- REQUIRED ACTION: Every line in the entries where "quads" is found should be copied.

Saved entries
•••••
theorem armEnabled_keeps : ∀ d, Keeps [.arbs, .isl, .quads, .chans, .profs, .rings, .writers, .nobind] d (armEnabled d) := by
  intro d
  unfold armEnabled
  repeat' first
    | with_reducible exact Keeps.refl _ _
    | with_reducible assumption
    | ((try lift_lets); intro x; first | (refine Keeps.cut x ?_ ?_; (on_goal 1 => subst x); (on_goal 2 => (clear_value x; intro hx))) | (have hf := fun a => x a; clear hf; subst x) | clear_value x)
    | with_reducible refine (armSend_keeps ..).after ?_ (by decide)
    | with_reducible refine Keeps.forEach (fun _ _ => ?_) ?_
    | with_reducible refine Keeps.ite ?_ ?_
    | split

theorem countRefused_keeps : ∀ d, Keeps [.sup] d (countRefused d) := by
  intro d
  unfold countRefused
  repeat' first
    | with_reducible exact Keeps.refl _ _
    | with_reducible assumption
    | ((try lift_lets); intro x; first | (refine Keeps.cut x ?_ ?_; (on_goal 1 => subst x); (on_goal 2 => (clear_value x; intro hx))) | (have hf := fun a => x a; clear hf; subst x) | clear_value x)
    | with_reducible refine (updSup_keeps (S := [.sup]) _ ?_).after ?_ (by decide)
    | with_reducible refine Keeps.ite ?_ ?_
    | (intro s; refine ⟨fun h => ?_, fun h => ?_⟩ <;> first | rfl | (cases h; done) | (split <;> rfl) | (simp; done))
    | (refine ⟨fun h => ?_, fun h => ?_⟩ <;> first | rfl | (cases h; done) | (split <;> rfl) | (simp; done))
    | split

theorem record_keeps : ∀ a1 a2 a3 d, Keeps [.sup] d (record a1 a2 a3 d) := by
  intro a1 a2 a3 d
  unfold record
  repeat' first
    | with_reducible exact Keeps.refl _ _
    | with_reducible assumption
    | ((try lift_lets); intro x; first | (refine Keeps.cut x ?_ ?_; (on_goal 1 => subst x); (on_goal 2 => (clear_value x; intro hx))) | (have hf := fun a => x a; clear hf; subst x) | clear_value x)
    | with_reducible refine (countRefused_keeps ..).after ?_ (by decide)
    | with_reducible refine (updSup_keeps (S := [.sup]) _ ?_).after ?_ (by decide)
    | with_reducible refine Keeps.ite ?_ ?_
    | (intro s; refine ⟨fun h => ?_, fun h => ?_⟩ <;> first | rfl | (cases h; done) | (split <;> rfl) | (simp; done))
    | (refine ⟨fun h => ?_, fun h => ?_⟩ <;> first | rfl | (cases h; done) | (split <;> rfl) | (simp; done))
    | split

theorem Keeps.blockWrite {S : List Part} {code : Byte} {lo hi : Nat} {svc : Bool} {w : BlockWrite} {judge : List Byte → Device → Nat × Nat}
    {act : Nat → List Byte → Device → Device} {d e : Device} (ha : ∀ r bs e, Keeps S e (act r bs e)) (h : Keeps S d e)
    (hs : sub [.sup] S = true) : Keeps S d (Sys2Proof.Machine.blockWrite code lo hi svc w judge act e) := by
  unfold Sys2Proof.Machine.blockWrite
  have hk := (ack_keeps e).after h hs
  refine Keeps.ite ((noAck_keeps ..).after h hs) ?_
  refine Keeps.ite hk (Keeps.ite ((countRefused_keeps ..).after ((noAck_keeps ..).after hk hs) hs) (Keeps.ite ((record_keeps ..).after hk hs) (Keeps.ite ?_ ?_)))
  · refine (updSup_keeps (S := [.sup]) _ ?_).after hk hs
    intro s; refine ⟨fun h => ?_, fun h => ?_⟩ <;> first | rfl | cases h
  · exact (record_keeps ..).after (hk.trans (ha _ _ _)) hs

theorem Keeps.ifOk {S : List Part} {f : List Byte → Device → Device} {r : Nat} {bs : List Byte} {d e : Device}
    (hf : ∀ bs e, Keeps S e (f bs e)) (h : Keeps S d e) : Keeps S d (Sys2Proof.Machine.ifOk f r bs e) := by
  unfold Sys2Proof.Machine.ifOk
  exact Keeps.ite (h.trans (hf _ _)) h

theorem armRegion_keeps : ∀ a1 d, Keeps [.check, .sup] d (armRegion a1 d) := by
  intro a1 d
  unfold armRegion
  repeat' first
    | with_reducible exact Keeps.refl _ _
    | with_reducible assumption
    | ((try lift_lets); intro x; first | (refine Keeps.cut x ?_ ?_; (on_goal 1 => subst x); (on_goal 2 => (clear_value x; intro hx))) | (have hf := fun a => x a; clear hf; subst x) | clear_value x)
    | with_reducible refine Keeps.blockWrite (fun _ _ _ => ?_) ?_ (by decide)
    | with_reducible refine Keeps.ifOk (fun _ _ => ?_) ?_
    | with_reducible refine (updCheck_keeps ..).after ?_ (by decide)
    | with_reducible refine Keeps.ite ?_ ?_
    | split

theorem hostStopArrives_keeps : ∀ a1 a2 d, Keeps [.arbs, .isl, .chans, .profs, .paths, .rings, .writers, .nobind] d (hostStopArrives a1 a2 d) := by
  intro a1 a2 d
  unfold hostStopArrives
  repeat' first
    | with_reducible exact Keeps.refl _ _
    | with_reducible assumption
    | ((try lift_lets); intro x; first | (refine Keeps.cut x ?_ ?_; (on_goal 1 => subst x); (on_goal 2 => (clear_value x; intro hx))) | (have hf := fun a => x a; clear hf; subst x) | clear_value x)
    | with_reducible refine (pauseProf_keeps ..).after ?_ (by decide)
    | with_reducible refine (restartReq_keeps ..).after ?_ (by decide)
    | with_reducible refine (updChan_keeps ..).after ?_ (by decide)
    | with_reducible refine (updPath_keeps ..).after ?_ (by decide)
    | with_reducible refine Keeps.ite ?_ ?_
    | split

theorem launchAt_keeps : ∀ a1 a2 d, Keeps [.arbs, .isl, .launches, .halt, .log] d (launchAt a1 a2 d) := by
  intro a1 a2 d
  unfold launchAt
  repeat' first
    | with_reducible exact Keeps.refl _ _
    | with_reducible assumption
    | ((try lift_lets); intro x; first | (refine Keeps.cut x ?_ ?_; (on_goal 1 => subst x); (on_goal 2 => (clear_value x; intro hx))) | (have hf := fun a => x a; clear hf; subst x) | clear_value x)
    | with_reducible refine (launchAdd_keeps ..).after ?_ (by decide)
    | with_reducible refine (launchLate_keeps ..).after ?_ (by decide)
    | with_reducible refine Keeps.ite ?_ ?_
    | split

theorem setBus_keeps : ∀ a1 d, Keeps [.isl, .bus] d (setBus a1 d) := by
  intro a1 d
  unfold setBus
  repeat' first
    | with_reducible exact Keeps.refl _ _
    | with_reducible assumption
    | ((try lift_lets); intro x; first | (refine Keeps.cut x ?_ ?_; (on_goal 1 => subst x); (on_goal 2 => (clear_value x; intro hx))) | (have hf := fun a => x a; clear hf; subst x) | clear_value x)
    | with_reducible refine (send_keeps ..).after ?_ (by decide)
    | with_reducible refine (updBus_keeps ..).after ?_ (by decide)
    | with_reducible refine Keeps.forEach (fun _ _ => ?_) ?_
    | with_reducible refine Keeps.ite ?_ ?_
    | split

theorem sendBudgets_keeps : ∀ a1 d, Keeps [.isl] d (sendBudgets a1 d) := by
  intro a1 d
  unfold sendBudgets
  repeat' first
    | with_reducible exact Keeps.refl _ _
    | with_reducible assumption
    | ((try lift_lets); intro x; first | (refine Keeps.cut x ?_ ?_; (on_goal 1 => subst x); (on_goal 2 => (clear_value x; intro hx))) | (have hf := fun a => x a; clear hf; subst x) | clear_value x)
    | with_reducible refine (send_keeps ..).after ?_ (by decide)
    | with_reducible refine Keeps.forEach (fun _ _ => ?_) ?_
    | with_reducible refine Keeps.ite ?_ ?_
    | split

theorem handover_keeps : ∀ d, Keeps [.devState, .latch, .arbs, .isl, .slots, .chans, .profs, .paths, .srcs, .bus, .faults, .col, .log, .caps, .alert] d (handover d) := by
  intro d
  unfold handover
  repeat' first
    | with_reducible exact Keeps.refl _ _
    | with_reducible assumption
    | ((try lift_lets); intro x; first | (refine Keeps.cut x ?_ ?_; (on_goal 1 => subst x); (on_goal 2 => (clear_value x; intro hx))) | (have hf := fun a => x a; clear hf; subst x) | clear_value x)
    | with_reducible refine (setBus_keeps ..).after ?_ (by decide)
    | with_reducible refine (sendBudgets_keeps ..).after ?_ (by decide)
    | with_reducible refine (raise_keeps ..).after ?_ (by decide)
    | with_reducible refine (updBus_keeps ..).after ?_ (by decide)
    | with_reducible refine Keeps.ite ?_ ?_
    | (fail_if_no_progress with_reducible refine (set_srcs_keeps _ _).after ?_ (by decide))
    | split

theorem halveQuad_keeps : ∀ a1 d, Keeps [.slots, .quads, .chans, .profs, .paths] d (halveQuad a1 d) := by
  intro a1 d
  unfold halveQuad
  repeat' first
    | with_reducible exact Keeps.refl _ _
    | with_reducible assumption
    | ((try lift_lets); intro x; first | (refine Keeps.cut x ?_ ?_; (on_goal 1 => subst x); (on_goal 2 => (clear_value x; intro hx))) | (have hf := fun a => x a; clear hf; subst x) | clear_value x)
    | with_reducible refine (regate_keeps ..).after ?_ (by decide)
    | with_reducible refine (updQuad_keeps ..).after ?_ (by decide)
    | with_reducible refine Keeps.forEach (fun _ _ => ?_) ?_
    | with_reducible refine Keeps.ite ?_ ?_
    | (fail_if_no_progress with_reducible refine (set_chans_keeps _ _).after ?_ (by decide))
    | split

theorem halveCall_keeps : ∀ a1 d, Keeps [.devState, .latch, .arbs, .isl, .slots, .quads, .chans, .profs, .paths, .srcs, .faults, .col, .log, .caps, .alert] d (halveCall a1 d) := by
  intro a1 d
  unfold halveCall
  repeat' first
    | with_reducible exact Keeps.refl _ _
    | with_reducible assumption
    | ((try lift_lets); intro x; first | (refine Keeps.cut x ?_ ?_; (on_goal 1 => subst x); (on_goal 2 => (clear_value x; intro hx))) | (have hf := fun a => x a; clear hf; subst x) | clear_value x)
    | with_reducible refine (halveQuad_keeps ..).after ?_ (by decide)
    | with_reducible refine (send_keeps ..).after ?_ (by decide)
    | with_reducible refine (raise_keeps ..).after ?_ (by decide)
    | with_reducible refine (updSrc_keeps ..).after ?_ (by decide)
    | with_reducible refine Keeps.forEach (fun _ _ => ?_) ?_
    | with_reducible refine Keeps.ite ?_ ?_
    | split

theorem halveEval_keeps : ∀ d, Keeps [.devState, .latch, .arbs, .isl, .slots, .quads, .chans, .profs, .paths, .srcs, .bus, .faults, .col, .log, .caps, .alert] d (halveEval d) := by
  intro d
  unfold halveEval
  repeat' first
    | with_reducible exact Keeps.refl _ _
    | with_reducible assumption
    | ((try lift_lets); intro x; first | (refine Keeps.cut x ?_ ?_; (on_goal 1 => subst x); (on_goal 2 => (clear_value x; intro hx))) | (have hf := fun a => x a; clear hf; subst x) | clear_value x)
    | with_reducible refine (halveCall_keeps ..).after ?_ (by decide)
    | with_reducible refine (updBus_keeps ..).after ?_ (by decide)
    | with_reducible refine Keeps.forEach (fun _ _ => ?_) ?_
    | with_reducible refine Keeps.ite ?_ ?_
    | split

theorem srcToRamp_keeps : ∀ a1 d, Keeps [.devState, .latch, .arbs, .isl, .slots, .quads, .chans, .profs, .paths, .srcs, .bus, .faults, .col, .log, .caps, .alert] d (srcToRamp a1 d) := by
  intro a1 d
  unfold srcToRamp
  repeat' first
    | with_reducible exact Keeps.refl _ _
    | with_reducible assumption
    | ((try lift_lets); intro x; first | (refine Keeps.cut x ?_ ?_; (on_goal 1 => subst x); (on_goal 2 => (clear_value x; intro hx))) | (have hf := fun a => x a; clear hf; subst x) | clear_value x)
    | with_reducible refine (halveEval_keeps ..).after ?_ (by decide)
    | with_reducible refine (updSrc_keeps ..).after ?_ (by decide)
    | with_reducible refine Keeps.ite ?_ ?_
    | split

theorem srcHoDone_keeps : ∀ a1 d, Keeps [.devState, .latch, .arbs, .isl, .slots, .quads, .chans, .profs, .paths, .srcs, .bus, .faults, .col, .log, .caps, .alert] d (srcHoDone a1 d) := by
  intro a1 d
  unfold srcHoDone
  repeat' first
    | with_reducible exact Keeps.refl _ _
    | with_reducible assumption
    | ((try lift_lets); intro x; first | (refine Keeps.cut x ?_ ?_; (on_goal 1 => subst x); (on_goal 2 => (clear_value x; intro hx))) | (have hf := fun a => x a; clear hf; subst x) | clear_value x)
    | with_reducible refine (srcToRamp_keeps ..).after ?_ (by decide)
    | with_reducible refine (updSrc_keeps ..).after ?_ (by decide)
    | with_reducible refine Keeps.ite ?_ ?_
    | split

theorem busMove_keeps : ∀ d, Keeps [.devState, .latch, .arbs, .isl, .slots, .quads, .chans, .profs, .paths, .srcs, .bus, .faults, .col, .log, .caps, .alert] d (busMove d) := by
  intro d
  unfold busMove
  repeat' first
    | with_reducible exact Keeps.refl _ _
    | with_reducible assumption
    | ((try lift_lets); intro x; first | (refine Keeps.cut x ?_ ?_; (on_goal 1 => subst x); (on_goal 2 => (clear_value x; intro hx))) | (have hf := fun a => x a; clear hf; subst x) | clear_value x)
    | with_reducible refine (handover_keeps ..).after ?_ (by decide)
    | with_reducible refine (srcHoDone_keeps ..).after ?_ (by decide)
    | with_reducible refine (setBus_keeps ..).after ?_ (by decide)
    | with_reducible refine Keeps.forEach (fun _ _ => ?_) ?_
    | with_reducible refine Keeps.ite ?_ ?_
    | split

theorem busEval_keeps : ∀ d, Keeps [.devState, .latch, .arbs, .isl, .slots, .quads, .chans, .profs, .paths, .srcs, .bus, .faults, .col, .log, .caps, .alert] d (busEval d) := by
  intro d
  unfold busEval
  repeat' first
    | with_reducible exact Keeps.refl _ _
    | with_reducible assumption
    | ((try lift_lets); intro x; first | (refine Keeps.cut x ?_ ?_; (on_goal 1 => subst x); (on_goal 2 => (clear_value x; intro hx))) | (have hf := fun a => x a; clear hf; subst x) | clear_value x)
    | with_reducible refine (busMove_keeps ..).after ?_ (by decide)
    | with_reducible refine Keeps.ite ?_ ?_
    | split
•••••
- ANSWER TO THE EXERCISE:
theorem armEnabled_keeps : ∀ d, Keeps [.arbs, .isl, .quads, .chans, .profs, .rings, .writers, .nobind] d (armEnabled d) := by
theorem halveQuad_keeps : ∀ a1 d, Keeps [.slots, .quads, .chans, .profs, .paths] d (halveQuad a1 d) := by
theorem halveCall_keeps : ∀ a1 d, Keeps [.devState, .latch, .arbs, .isl, .slots, .quads, .chans, .profs, .paths, .srcs, .faults, .col, .log, .caps, .alert] d (halveCall a1 d) := by
theorem halveEval_keeps : ∀ d, Keeps [.devState, .latch, .arbs, .isl, .slots, .quads, .chans, .profs, .paths, .srcs, .bus, .faults, .col, .log, .caps, .alert] d (halveEval d) := by
theorem srcToRamp_keeps : ∀ a1 d, Keeps [.devState, .latch, .arbs, .isl, .slots, .quads, .chans, .profs, .paths, .srcs, .bus, .faults, .col, .log, .caps, .alert] d (srcToRamp a1 d) := by
theorem srcHoDone_keeps : ∀ a1 d, Keeps [.devState, .latch, .arbs, .isl, .slots, .quads, .chans, .profs, .paths, .srcs, .bus, .faults, .col, .log, .caps, .alert] d (srcHoDone a1 d) := by
theorem busMove_keeps : ∀ d, Keeps [.devState, .latch, .arbs, .isl, .slots, .quads, .chans, .profs, .paths, .srcs, .bus, .faults, .col, .log, .caps, .alert] d (busMove d) := by
theorem busEval_keeps : ∀ d, Keeps [.devState, .latch, .arbs, .isl, .slots, .quads, .chans, .profs, .paths, .srcs, .bus, .faults, .col, .log, .caps, .alert] d (busEval d) := by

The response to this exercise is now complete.